The Youth Village in Pet Hatikvah is welcoming families evacuated from the south of Israel while The Parents Home in in Tel Aviv is providing temporary shelter for the evacuated elderly who need specialised housing. A telephone hotline provides everything from emotional support for women and men whose partners have been called up to reserve duty, to helping with shopping and WIZOUK has committed to provide at least one mobile bomb shelter for the Youth Villages.

MyIsrael supports 18 charities in Israel. “Most of these have reverted to lockdown working practices and I, too, am working from my dining room table with my kids at home,” says project co-ordinator Eli Rudolph. “One of the organisations which has been hardest hit is Family Net in Ashkelon, which supports very poor families. There is an immediate need for laptops so that kids can be schooled at home and also for people to keep in touch with the outside world. Beit Daniella, an organisation that  helps children who have been institutionalised, has had to shut its premises because it does not have a central shelter. We are helping to fund one but even when we have the money it can take 45 days to build it.”

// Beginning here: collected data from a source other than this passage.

-- ==== Sys2Proof/Laws/Maps.lean ====
section
/-! SUPPORT. Laws of addressed lists: a read after a write, the canonical form, and the little-endian values of R3. -/

namespace Sys2Proof.Machine

variable {α : Type}

/-! ### Reads after writes -/

@[simp] theorem Map.get?_nil (k : Nat) : Map.get? ([] : Map α) k = none := rfl
@[simp] theorem Map.get_nil (d : α) (k : Nat) : Map.get d ([] : Map α) k = d := rfl

theorem Map.get?_cons (e : Nat × α) (r : Map α) (k : Nat) :
    Map.get? (e :: r) k = if e.1 = k then some e.2 else Map.get? r k := rfl

@[simp] theorem Map.get?_erase_self (m : Map α) (k : Nat) : Map.get? (Map.erase m k) k = none := by
  induction m with
  | nil => rfl
  | cons e r ih =>
    simp only [Map.erase, List.filter_cons] at ih ⊢
    by_cases h : e.1 = k <;> simp [h, ih, Map.get?_cons]

theorem Map.get?_erase_of_ne (m : Map α) {j k : Nat} (h : j ≠ k) : Map.get? (Map.erase m k) j = Map.get? m j := by
  induction m with
  | nil => rfl
  | cons e r ih =>
    simp only [Map.erase, List.filter_cons] at ih ⊢
    by_cases hk : e.1 = k
    · simp [hk, ih, Map.get?_cons, Ne.symm h]
    · by_cases hj : e.1 = j <;> simp [hk, hj, ih, Map.get?_cons, h]

/-- Inserting at a key that is not listed: that key reads the value, every other key as before. -/
theorem Map.get?_insert (m : Map α) (k j : Nat) (v : α) (h : Map.get? m k = none) :
    Map.get? (Map.insert k v m) j = if j = k then some v else Map.get? m j := by
  induction m with
  | nil => simp [Map.insert, Map.get?_cons, eq_comm]
  | cons e r ih =>
    obtain ⟨i, w⟩ := e
    simp only [Map.get?_cons] at h
    have hik : i ≠ k := by rintro rfl; simp at h
    simp only [hik, if_false] at h
    simp only [Map.insert]
    split
    · by_cases hj : j = k
      · simp [Map.get?_cons, hj]
      · simp [Map.get?_cons, hj, Ne.symm hj]
    · by_cases hj : j = k
      · subst hj; simp [Map.get?_cons, hik, ih h]
      · simp [Map.get?_cons, hj, ih h]

theorem Map.get?_put (m : Map α) (k j : Nat) (v : α) :
    Map.get? (Map.put m k v) j = if j = k then some v else Map.get? m j := by
  rw [Map.put, Map.get?_insert _ _ _ _ (Map.get?_erase_self m k)]
  split
  · rfl
  · next h => exact Map.get?_erase_of_ne m h

@[simp] theorem Map.get?_put_self (m : Map α) (k : Nat) (v : α) : Map.get? (Map.put m k v) k = some v := by
  simp [Map.get?_put]

theorem Map.get?_put_of_ne (m : Map α) {j k : Nat} (v : α) (h : j ≠ k) : Map.get? (Map.put m k v) j = Map.get? m j := by
  simp [Map.get?_put, h]

theorem Map.erase_insert (m : Map α) (k : Nat) (v : α) : Map.erase (Map.insert k v m) k = Map.erase m k := by
  induction m with
  | nil => simp [Map.insert, Map.erase]
  | cons e r ih =>
    obtain ⟨j, w⟩ := e
    simp only [Map.insert]
    split
    · simp [Map.erase]
    · simp only [Map.erase, List.filter_cons] at ih ⊢
      rw [ih]

@[simp] theorem Map.erase_erase (m : Map α) (k : Nat) : Map.erase (Map.erase m k) k = Map.erase m k := by
  simp [Map.erase]

/-- The later of two writes of one key stands. -/
@[simp] theorem Map.put_put (m : Map α) (k : Nat) (v w : α) : Map.put (Map.put m k v) k w = Map.put m k w := by
  rw [Map.put, Map.put, Map.erase_insert, Map.erase_erase, Map.put]

@[simp] theorem Map.get_put_self (d : α) (m : Map α) (k : Nat) (v : α) : Map.get d (Map.put m k v) k = v := by
  simp [Map.get]

theorem Map.get_put_of_ne (d : α) (m : Map α) {j k : Nat} (v : α) (h : j ≠ k) :
    Map.get d (Map.put m k v) j = Map.get d m j := by
  simp [Map.get, Map.get?_put, h]

/-- What a key reads after a write. -/
theorem Map.get_set [DecidableEq α] (d : α) (m : Map α) (k j : Nat) (v : α) :
    Map.get d (Map.set d m k v) j = if j = k then v else Map.get d m j := by
  unfold Map.set
  by_cases hv : v = d
  · by_cases hj : j = k
    · subst hj; simp [Map.get, hv]
    · simp [Map.get, hv, hj, Map.get?_erase_of_ne]
  · by_cases hj : j = k <;> simp [Map.get, hv, hj, Map.get?_put]

@[simp] theorem Map.get_set_self [DecidableEq α] (d : α) (m : Map α) (k : Nat) (v : α) :
    Map.get d (Map.set d m k v) k = v := by
  simp [Map.get_set]

theorem Map.get_set_of_ne [DecidableEq α] (d : α) (m : Map α) {j k : Nat} (v : α) (h : j ≠ k) :
    Map.get d (Map.set d m k v) j = Map.get d m j := by
  simp [Map.get_set, h]

/-- What a key reads after a list has been written: the list's entries from `k` up, every other key as before. -/
theorem Map.get_setList [DecidableEq α] (d : α) (l : List α) (m : Map α) (k j : Nat) :
    Map.get d (Map.setList d m k l) j = if k ≤ j ∧ j < k + l.length then l.getD (j - k) d else Map.get d m j := by
  induction l generalizing m k with
  | nil => simp [Map.setList]
  | cons v r ih =>
    simp only [Map.setList, ih, Map.get_set, List.length_cons]
    by_cases hj : j = k
    · subst hj
      have h1 : ¬ (j + 1 ≤ j ∧ j < j + 1 + r.length) := by omega
      have h2 : j ≤ j ∧ j < j + (r.length + 1) := by omega
      rw [if_neg h1, if_pos h2, if_pos rfl]; simp
    · by_cases hin : k + 1 ≤ j ∧ j < k + 1 + r.length
      · have h2 : k ≤ j ∧ j < k + (r.length + 1) := by omega
        rw [if_pos hin, if_pos h2]
        obtain ⟨n, hn⟩ : ∃ n, j - k = n + 1 := ⟨j - k - 1, by omega⟩
        have : j - (k + 1) = n := by omega
        rw [this, hn]; simp
      · have h2 : ¬ (k ≤ j ∧ j < k + (r.length + 1)) := by omega
        rw [if_neg hin, if_neg h2, if_neg hj]

@[simp] theorem Map.length_getList (d : α) (m : Map α) (k n : Nat) : (Map.getList d m k n).length = n := by
  induction n generalizing k with
  | zero => rfl
  | succ n ih => simp [Map.getList, ih]

theorem Map.getD_getList (d : α) (m : Map α) (k n i : Nat) (h : i < n) :
    (Map.getList d m k n).getD i d = Map.get d m (k + i) := by
  induction n generalizing k i with
  | zero => omega
  | succ n ih =>
    cases i with
    | zero => simp [Map.getList]
    | succ i =>
      have := ih (k + 1) i (by omega)
      simp only [Map.getList, List.getD_cons_succ, this]
      congr 1; omega

/-- Reading back a written list gives the list. -/
theorem Map.getList_setList [DecidableEq α] (d : α) (m : Map α) (k : Nat) (l : List α) :
    Map.getList d (Map.setList d m k l) k l.length = l := by
  apply List.ext_getElem
  · simp
  · intro i h1 h2
    have h3 : i < l.length := by simpa using h2
    have := Map.getD_getList d (Map.setList d m k l) k l.length i h3
    rw [Map.get_setList, if_pos ⟨by omega, by omega⟩] at this
    simpa [List.getD_eq_getElem?_getD, h3] using this

/-- A list written elsewhere leaves a range as it was. -/
theorem Map.getList_setList_of_disjoint [DecidableEq α] (d : α) (m : Map α) (k j n : Nat) (l : List α)
    (h : j + n ≤ k ∨ k + l.length ≤ j) : Map.getList d (Map.setList d m k l) j n = Map.getList d m j n := by
  induction n generalizing j with
  | zero => rfl
  | succ n ih =>
    simp only [Map.getList]
    rw [Map.get_setList, if_neg (by omega), ih _ (by omega)]

/-! ### The canonical form -/

/-- The canonical form says of a list: its keys rise strictly, and no entry is the default. -/
theorem Map.wf_iff [DecidableEq α] (d : α) (m : Map α) :
    Map.wf d m = true ↔ m.Pairwise (fun a b => a.1 < b.1) ∧ ∀ e ∈ m, e.2 ≠ d := by
  induction m with
  | nil => simp [Map.wf]
  | cons e r ih =>
    obtain ⟨k, v⟩ := e
    cases r with
    | nil => simp [Map.wf]
    | cons f r =>
      obtain ⟨j, w⟩ := f
      simp only [Map.wf, Bool.and_eq_true, decide_eq_true_eq, ih]
      constructor
      · rintro ⟨⟨hv, hk⟩, hp, hd⟩
        refine ⟨List.pairwise_cons.2 ⟨?_, hp⟩, ?_⟩
        · intro x hx
          rcases List.mem_cons.1 hx with rfl | hx
          · exact hk
          · exact lt_trans hk ((List.pairwise_cons.1 hp).1 x hx)
        · intro x hx
          rcases List.mem_cons.1 hx with rfl | hx
          · exact hv
          · exact hd x hx
      · rintro ⟨hp, hd⟩
        obtain ⟨h1, h2⟩ := List.pairwise_cons.1 hp
        exact ⟨⟨hd (k, v) (by simp), h1 (j, w) (by simp)⟩, h2, fun x hx => hd x (List.mem_cons_of_mem _ hx)⟩

/-- Dropping entries keeps the canonical form. -/
theorem Map.wf_filter [DecidableEq α] (d : α) (m : Map α) (p : Nat × α → Bool) (h : Map.wf d m = true) :
    Map.wf d (m.filter p) = true := by
  rw [Map.wf_iff] at h ⊢
  exact ⟨h.1.filter _, fun e he => h.2 e (List.mem_of_mem_filter he)⟩

theorem Map.wf_erase [DecidableEq α] (d : α) (m : Map α) (k : Nat) (h : Map.wf d m = true) :
    Map.wf d (Map.erase m k) = true := Map.wf_filter d m _ h

theorem Map.mem_insert (m : Map α) (k : Nat) (v : α) (e : Nat × α) :
    e ∈ Map.insert k v m ↔ e = (k, v) ∨ e ∈ m := by
  induction m with
  | nil => simp [Map.insert]
  | cons f r ih =>
    obtain ⟨j, w⟩ := f
    simp only [Map.insert]
    split
    · simp
    · simp only [List.mem_cons, ih]; tauto

theorem Map.pairwise_insert (m : Map α) (k : Nat) (v : α) (hm : m.Pairwise (fun a b => a.1 < b.1))
    (hk : ∀ e ∈ m, e.1 ≠ k) : (Map.insert k v m).Pairwise (fun a b => a.1 < b.1) := by
  induction m with
  | nil => simp [Map.insert]
  | cons f r ih =>
    obtain ⟨j, w⟩ := f
    obtain ⟨h1, h2⟩ := List.pairwise_cons.1 hm
    simp only [Map.insert]
    split
    · next hlt =>
      refine List.pairwise_cons.2 ⟨?_, hm⟩
      intro x hx
      rcases List.mem_cons.1 hx with rfl | hx
      · exact hlt
      · exact lt_trans hlt (h1 x hx)
    · next hge =>
      refine List.pairwise_cons.2 ⟨?_, ih h2 fun e he => hk e (List.mem_cons_of_mem _ he)⟩
      intro x hx
      rcases (Map.mem_insert r k v x).1 hx with rfl | hx
      · have := hk (j, w) (by simp); simp only at this ⊢; omega
      · exact h1 x hx

theorem Map.wf_put [DecidableEq α] (d : α) (m : Map α) (k : Nat) (v : α) (hv : v ≠ d) (h : Map.wf d m = true) :
    Map.wf d (Map.put m k v) = true := by
  have he := (Map.wf_iff d _).1 (Map.wf_erase d m k h)
  rw [Map.wf_iff]
  refine ⟨Map.pairwise_insert _ _ _ he.1 ?_, ?_⟩
  · intro e hm
    simpa using (List.mem_filter.1 hm).2
  · intro e hm
    rcases (Map.mem_insert _ _ _ _).1 hm with rfl | hm
    · exact hv
    · exact he.2 e hm

/-- A write keeps the canonical form. -/
theorem Map.wf_set [DecidableEq α] (d : α) (m : Map α) (k : Nat) (v : α) (h : Map.wf d m = true) :
    Map.wf d (Map.set d m k v) = true := by
  unfold Map.set
  split
  · exact Map.wf_erase d m k h
  · next hv => exact Map.wf_put d m k v hv h

theorem Map.wf_setList [DecidableEq α] (d : α) (l : List α) (m : Map α) (k : Nat) (h : Map.wf d m = true) :
    Map.wf d (Map.setList d m k l) = true := by
  induction l generalizing m k with
  | nil => exact h
  | cons v r ih => exact ih _ _ (Map.wf_set d m k v h)

/-- Two canonical lists that read alike everywhere are the same list. -/
theorem Map.eq_of_get [DecidableEq α] (d : α) (m m' : Map α) (h : Map.wf d m = true) (h' : Map.wf d m' = true)
    (hg : ∀ k, Map.get d m k = Map.get d m' k) : m = m' := by
  have get_lt : ∀ (r : Map α) (k : Nat), (∀ e ∈ r, k < e.1) → Map.get? r k = none := by
    intro r k hr
    induction r with
    | nil => rfl
    | cons e r ih =>
      have := hr e (by simp)
      rw [Map.get?_cons, if_neg (by omega), ih fun x hx => hr x (List.mem_cons_of_mem _ hx)]
  induction m generalizing m' with
  | nil =>
    cases m' with
    | nil => rfl
    | cons e r =>
      have := hg e.1
      have hd := ((Map.wf_iff d _).1 h').2 e (by simp)
      simp [Map.get, Map.get?_cons] at this
      exact absurd this.symm hd
  | cons e r ih =>
    obtain ⟨hp, hd⟩ := (Map.wf_iff d _).1 h
    obtain ⟨hp1, hp2⟩ := List.pairwise_cons.1 hp
    cases m' with
    | nil =>
      have := hg e.1
      simp [Map.get, Map.get?_cons] at this
      exact absurd this (hd e (by simp))
    | cons e' r' =>
      obtain ⟨hp', hd'⟩ := (Map.wf_iff d _).1 h'
      obtain ⟨hp1', hp2'⟩ := List.pairwise_cons.1 hp'
      have key : e.1 = e'.1 := by
        rcases lt_trichotomy e.1 e'.1 with hlt | heq | hgt
        · have := hg e.1
          rw [Map.get, Map.get, Map.get?_cons, if_pos rfl,
            get_lt (e' :: r') e.1 (by
              intro x hx
              rcases List.mem_cons.1 hx with rfl | hx
              · exact hlt
              · exact lt_trans hlt (hp1' x hx))] at this
          exact absurd this (hd e (by simp))
        · exact heq
        · have := hg e'.1
          rw [Map.get, Map.get, Map.get?_cons e', if_pos rfl,
            get_lt (e :: r) e'.1 (by
              intro x hx
              rcases List.mem_cons.1 hx with rfl | hx
              · exact hgt
              · exact lt_trans hgt (hp1 x hx))] at this
          exact absurd this.symm (hd' e' (by simp))
      have val : e.2 = e'.2 := by
        have := hg e.1
        simpa [Map.get, Map.get?_cons, key] using this
      have hr : Map.wf d r = true := (Map.wf_iff d _).2 ⟨hp2, fun x hx => hd x (List.mem_cons_of_mem _ hx)⟩
      have hr' : Map.wf d r' = true := (Map.wf_iff d _).2 ⟨hp2', fun x hx => hd' x (List.mem_cons_of_mem _ hx)⟩
      have hget : ∀ k, Map.get d r k = Map.get d r' k := by
        intro k
        by_cases hk : e.1 = k
        · subst hk
          rw [Map.get, Map.get, get_lt r e.1 hp1, get_lt r' e.1 (fun x hx => key ▸ hp1' x hx)]
        · have := hg k
          simpa [Map.get, Map.get?_cons, hk, key ▸ hk] using this
      rw [ih r' hr hr' hget, Prod.ext key val]

/-! ### Little-endian values (R3) -/

@[simp] theorem length_leBytes (n v : Nat) : (leBytes n v).length = n := by
  induction n generalizing v with
  | zero => rfl
  | succ n ih => simp [leBytes, ih]

/-- Reading the bytes of a number gives it back, modulo the width. -/
theorem leNat_leBytes (n v : Nat) : leNat (leBytes n v) = v % 256 ^ n := by
  induction n generalizing v with
  | zero => simp [leBytes, leNat, Nat.mod_one]
  | succ n ih =>
    have h : v % 256 ^ (n + 1) = v % 256 + 256 * (v / 256 % 256 ^ n) := by
      rw [show 256 ^ (n + 1) = 256 * 256 ^ n by ring, Nat.mod_mul]
    rw [h]
    simp only [leBytes, leNat, ih, BitVec.toNat_ofNat]

theorem leNat_lt (l : List Byte) : leNat l < 256 ^ l.length := by
  induction l with
  | nil => simp [leNat]
  | cons b r ih =>
    have := b.isLt
    simp only [leNat, List.length_cons, Nat.pow_succ]
    omega

end Sys2Proof.Machine
end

IDF soldier receives medical supplies form MyIsrael

In most cases immediate needs are being taken care of by the local municipality or other organisations so MyIsrael is careful to send funds where they are needed most.

“We are receiving hundreds of requests and we are vetting every one to ensure it’s not being fulfilled by another means. We are also aware that we need to hold some money back because we know more help will be needed further down the line – for example mothers will need respite days and therapy.

Funds are being raised for therapy dolls

“One of our projects, Click, organises social and and vocational activities for the elderly and we have utilised this to prepare activity kits for children in the south. The therapy animals we work with are hugely distressed by all the sirens and we are now providing therapy dolls for children.

“We have also used funds to provide for soldiers who got called up immediately and didn’t have time to pack anything – they need mattresses, coffee pods, portable chargers even simple medical supplies like paracetamol and ibuprofen. We even had a request from a dad to supply a birthday present to his child who was evacuated.”